Having said that, I and may others , have had Lacies that were very calm and confident in most situations and accepted minimal handling (ie; removing from their enclosure to wander about the house or to be placed in an outdoor enclosure when weather permitted). They are the most enjoyable captives IMO if you have the patience to allow them to adjust to their surroundings. A great experience all-round and a pleasure to keep.

Hopefully others can add to this as well to help you make an informed decision.

Cheers,

I.V.


----------



## imported_Varanus (Nov 8, 2008)

P.S; I kept a pair in an enclosure of 3.6x 1.2x 2.4 without any problems, however, they were given the run of the basement (a 10 metre squared area) on occasion.


----------



## Aslan (Nov 8, 2008)

*Sweetangel *- I think it is doable for Mangroves - in order to maintain humidity cover the roof space with a clear plastic sheet (it works with hot houses for plants). Heat the water and provide a good basking spot and I reckon it would work... 

It would be a shame not to utilise that space for one of the larger Monitor species - Mertens could be kept in a similar setup to the Mangroves, Lacies would work well too as described by others earlier...


----------



## fishead (Nov 9, 2008)

What about a couple of heath monitors varanus rosenbergi, I think that spot would be ideal for them with a bit of tweeking. They are only roughly half the size of lacies and if you haven't seen a juvenile before you are in for a real treat for the eyes!


----------



## herptrader (Nov 23, 2008)

fishead said:


> What about a couple of heath monitors varanus rosenbergi, I think that spot would be ideal for them with a bit of tweeking. They are only roughly half the size of lacies and if you haven't seen a juvenile before you are in for a real treat for the eyes!



As juveniles I think Rosenbergi are beautiful. One of my goanna books includes quite a bit of research on them. Alas I know little about their captive husbandry.


----------



## herptrader (Nov 23, 2008)

Our guys are quite shy still but they seem to be doing ok.

This one is what I anticipate is the female.
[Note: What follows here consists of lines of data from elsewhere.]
-- ==== Sys2Proof/Certificates/Slice0/Obligations.lean ====
section
/-! DEFINITION. The statements for the provers. Statuses are written as the numbers of spec/60_exceptions.md R241. -/

open Sys2Proof Sys2Proof.Machine

/-! ### Encoding -/

/-- R92, R93: a word spells a command exactly when it matches the command's row, and its operands are the CMD fields. -/
def Obligations.CommandWordsFollowTheTable : Prop :=
  ∀ w : Word,
    (decode w = .ok .setup ↔ w &&& 0xFFFFFFFF = 0x00000001) ∧
    (∀ cs, decode w = .ok (.claim cs) ↔ w &&& 0xFFFFF8FF = 0x00000002 ∧ w.extractLsb' 8 3 = cs) ∧
    (decode w = .ok .release ↔ w &&& 0xFFFFFFFF = 0x00000003) ∧
    (decode w = .ok .clkCompute ↔ w &&& 0xFFFFFFFF = 0x00000004) ∧
    (decode w = .ok .setSpeed ↔ w &&& 0xFFFFFFFF = 0x00000005) ∧
    (∀ h l b, decode w = .ok (.modeCompute h l b) ↔
      w &&& 0xFFFFC7FF = 0x00000006 ∧ w.getLsbD 11 = h ∧ w.getLsbD 12 = l ∧ w.getLsbD 13 = b) ∧
    (∀ h l b, decode w = .ok (.setMode h l b) ↔
      w &&& 0xFFFFC7FF = 0x00000007 ∧ w.getLsbD 11 = h ∧ w.getLsbD 12 = l ∧ w.getLsbD 13 = b) ∧
    (∀ cs o i, decode w = .ok (.resolve cs o i) ↔
      w &&& 0xFFFFF83F = 0x00000008 ∧ w.extractLsb' 8 3 = cs ∧ w.getLsbD 6 = o ∧ w.getLsbD 7 = i) ∧
    (∀ b e o i, decode w = .ok (.xfer b e o i) ↔
      w &&& 0xFFFFFF0F = 0x00000009 ∧ w.getLsbD 4 = b ∧ w.getLsbD 5 = e ∧ w.getLsbD 6 = o ∧ w.getLsbD 7 = i)

/-- R90 to R92: every command is read back from its word, and every command word is the word of what it spells. -/
def Obligations.DecodeAndEncodeAgree : Prop :=
  (∀ i : Instr, decode (encode i) = .ok i) ∧ ∀ (w : Word) (i : Instr), decode w = .ok i → encode i = w

/-- R97: opcodes 0x0 and 0xA to 0xF are refused with RESERVED_COMMAND and never execute as a command. -/
def Obligations.ReservedOpcodesAreRefused : Prop :=
  ∀ s : State, s.params.wf = true → s.fsm = .check →
    (s.cmd.extractLsb' 0 4 = 0#4 ∨ 0xA#4 ≤ s.cmd.extractLsb' 0 4) →
    (∀ i, decode s.cmd ≠ .ok i) ∧ step s = .next (refusedWith 8 true s)

/-- R96: a word that spells no command, or a command whose operand breaks a constraint of R94, ends with RESERVED_COMMAND and
nothing else happens. -/
def Obligations.BadCommandsEndReserved : Prop :=
  ∀ s : State,
    (s.params.wf = true → s.fsm = .check → (∀ i, decode s.cmd ≠ .ok i) → step s = .next (refusedWith 8 true s)) ∧
    (s.a0.extractLsb' 32 32 ≠ 0 ∨ s.a1.extractLsb' 32 32 ≠ 0 → exec .clkCompute s = .next (refusedWith 8 true s)) ∧
    (s.a0.extractLsb' 32 32 ≠ 0 → exec .setSpeed s = .next (refusedWith 8 true s)) ∧
    (∀ b e o i, s.a0.extractLsb' 32 32 ≠ 0 ∨ (o = true ∧ 2 ^ s.params.addrW ≤ s.a1.toNat) ∨
        (i = true ∧ 2 ^ s.params.addrW ≤ s.a2.toNat) →
      exec (.xfer b e o i) s = .next (refusedWith 8 true s))

/-- Words of spec/95_test_vectors.md sections 2 and 3 decode to the command lines they stand beside. -/
def Obligations.SampleWordsDecode : Prop :=
  decode 0x00000001 = .ok .setup ∧ decode 0x00000502 = .ok (.claim 5) ∧ decode 0x00000003 = .ok .release ∧
    decode 0x00000004 = .ok .clkCompute ∧ decode 0x00000005 = .ok .setSpeed ∧
    decode 0x00002806 = .ok (.modeCompute true false true) ∧ decode 0x00001807 = .ok (.setMode true true false) ∧
    decode 0x00000148 = .ok (.resolve 1 true false) ∧ decode 0x00000059 = .ok (.xfer true false true false) ∧
    decode 0x000000A9 = .ok (.xfer false true false true) ∧
    decode 0x0000000A = .error .reservedOpcode ∧ decode 0x00000011 = .error .nonzeroUnusedBits

/-! ### The step -/

/-- In CHECK, a step is the action of the command CMD spells; the word put by `withFetchWord` is that command. The model's choices:
that one step runs the whole command, for the commands other than XFER (log 6), and that `withFetchWord` is the host's write of CMD
(log 8). -/
def Obligations.StepRunsTheDecodedCommand : Prop :=
  (∀ (s : State) (i : Instr), s.params.wf = true → s.fsm = .check → decode s.cmd = .ok i → step s = exec i s) ∧
    ∀ (s : State) (w : Word) (i : Instr), s.params.wf = true → decode w = .ok i →
      step (s.withFetchWord 32 w.toNat) = exec i { s with cmd := w, fsm := .check }

/-- R26, R38, R270, R277: in IDLE the host's next move is made, and with none left the core waits. That the host is a list of moves,
and that a move the spec does not admit stops the model, is the model's choice (log 7). -/
def Obligations.IdleStepIsTheHostsMove : Prop :=
  ∀ s : State, s.params.wf = true → memWf s.mem = true → s.fsm = .idle →
    (s.host = [] → step s = .next s) ∧
    (∀ w rest, s.host = .writeCmd w :: rest → step s = .next { s with host := rest, cmd := w, fsm := .check }) ∧
    (∀ v rest, s.host = .writeA 0 v :: rest → step s = .next { s with host := rest, a0 := v }) ∧
    (∀ v rest, s.host = .writeA 1 v :: rest → step s = .next { s with host := rest, a1 := v }) ∧
    (∀ v rest, s.host = .writeA 2 v :: rest → step s = .next { s with host := rest, a2 := v }) ∧
    (∀ a v rest, s.host = .writeMem a v :: rest → a < 2 ^ s.params.addrW →
      ∃ t, step s = .next t ∧ memGet t.mem a = v ∧ (∀ b, b ≠ a → memGet t.mem b = memGet s.mem b) ∧
        t = { s with host := rest, mem := t.mem }) ∧
    (∀ a v rest, s.host = .writeMem a v :: rest → 2 ^ s.params.addrW ≤ a → step s = .fault .hostMoveNotAdmitted) ∧
    (∀ r v rest, s.host = .writeReg r v :: rest → s.claimed = false → step s = .next (match r with
      | .ctrl => { s with host := rest, ctrl := v }
      | .cfg => { s with host := rest, cfg := v }
      | .dout => { s with host := rest, dout := v }
      | .din => { s with host := rest, din := v }
      | .cause => { s with host := rest, cause := v }
      | .mask => { s with host := rest, mask := v }
      | .dwcfg => { s with host := rest, dwcfg := v })) ∧
    (∀ r v rest, s.host = .writeReg r v :: rest → s.claimed = true → step s = .fault .hostMoveNotAdmitted)

/-- R27: no host move is made while a command runs, and a command changes neither A nor CMD (R26). -/
def Obligations.HostIsBlockedDuringACommand : Prop :=
  ∀ s t : State, s.fsm ≠ .idle → step s = .next t →
    t.host = s.host ∧ t.a0 = s.a0 ∧ t.a1 = s.a1 ∧ t.a2 = s.a2 ∧ t.cmd = s.cmd

/-- R10: a configuration that breaks one of the five conditions is refused. -/
def Obligations.IllFormedConfigurationsAreRefused : Prop :=
  ∀ s : State,
    ((∃ c ∈ s.params.validCs, 2 ^ s.params.csW ≤ c) ∨
      (∃ w ∈ s.params.windows, w.size = 0 ∨ w.base % 4 ≠ 0 ∨ 2 ^ s.params.addrW < w.base + w.size) ∨
      (∃ w ∈ s.params.windows, w.cs ∉ s.params.validCs) ∨
      s.params.pollBound = 0 ∨
      (∃ b, b % 8 = 0 ∧ directBytes s.params b ≠ b / 8)) →
    step s = .refused .illFormedParams

/-- R272: no step changes the static configuration. -/
def Obligations.ConfigurationNeverChanges : Prop := ∀ s t : State, step s = .next t → t.params = s.params

/-! ### Reset -/

/-- R46: the internal state and the command registers after reset, under any launch. -/
def Obligations.ResetClearsInternalState : Prop :=
  ∀ p : Params, ∃ s, s = State.launch p ∧ s.init = false ∧ s.claimed = false ∧ s.claimedCs = none ∧ s.sel = false ∧
    s.curClock = none ∧ s.curMode = none ∧ s.timeoutTotal = 0 ∧ s.violation = false ∧ s.diag = [] ∧ s.fsm = .idle ∧
    s.a0 = 0 ∧ s.a1 = 0 ∧ s.a2 = 0 ∧ s.r0 = 0 ∧ s.r1 = 0 ∧ s.r2 = 0 ∧ s.r3 = 0

/-- R228 and the rest of `Inv` hold at reset under every accepted configuration. -/
def Obligations.InvariantHoldsAtReset : Prop :=
  (∀ p : Params, p.wf = true → Inv (State.launch p)) ∧ Inv State.reset

/-- R228, R24, R181, R184, R241, R243 and the canonical form of memory: every step keeps `Inv`. -/
def Obligations.StepKeepsInvariant : Prop := ∀ s t : State, Inv s → step s = .next t → Inv t

/-! ### Register fields -/

/-- R31: the masks SET_SPEED, SET_MODE and XFER write are pairwise disjoint and none includes ADRLEN, under every accepted
configuration; with the default positions they have the values of the rule and touch no reserved bit. -/
def Obligations.WrittenMasksAreDisjoint : Prop :=
  (∀ p : Params, p.wf = true →
    clockMask p &&& xferLenMask p = 0 ∧ clockMask p &&& modeMask p = 0 ∧ xferLenMask p &&& modeMask p = 0 ∧
      clockMask p &&& adrLenMask p = 0 ∧ xferLenMask p &&& adrLenMask p = 0 ∧ modeMask p &&& adrLenMask p = 0) ∧
    ∀ p : Params, p.layout = {} →
      clockMask p = 0x000000DF ∧ xferLenMask p = 0x00000020 ∧ modeMask p = 0x00007800 ∧ adrLenMask p = 0x00000300

/-- R32: the clock image of a divider pair, and its value with the default positions. -/
def Obligations.ClockImageOfAPair : Prop :=
  ∀ (p : Params) (c : ClockPair),
    clkImg p c = fieldImg 0 c.spr.toNat ||| fieldImg p.layout.sppr0 (c.sppr.extractLsb' 0 1).toNat |||
      fieldImg p.layout.sppr21 (c.sppr.extractLsb' 1 2).toNat ∧
    (p.layout = {} →
      clkImg p c = c.spr.setWidth 32 ||| ((c.sppr.extractLsb' 0 1).setWidth 32 <<< 4) |||
        ((c.sppr.extractLsb' 1 2).setWidth 32 <<< 6))

/-! ### Clock divider -/

/-- R125, first sentence: the error verdict, with `d > 1920` written without the division. -/
def Obligations.ClockDivErrorExactlyOutOfRange : Prop :=
  ∀ core target : Nat, clockDiv core target = none ↔ target = 0 ∨ 1920 * target < core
She has quite a serious look on her face :lol:


----------



## sweetangel (Nov 24, 2008)

wow they are amazing looking

was just in melbourne a few days ago and was talking to someone in a pet shop (sorry i cant remember your name dan or dave maybe) but yeah i was looking for good books on monitors so i can have a really good read to decide what i get.... there are just so many different ones that are awesome!!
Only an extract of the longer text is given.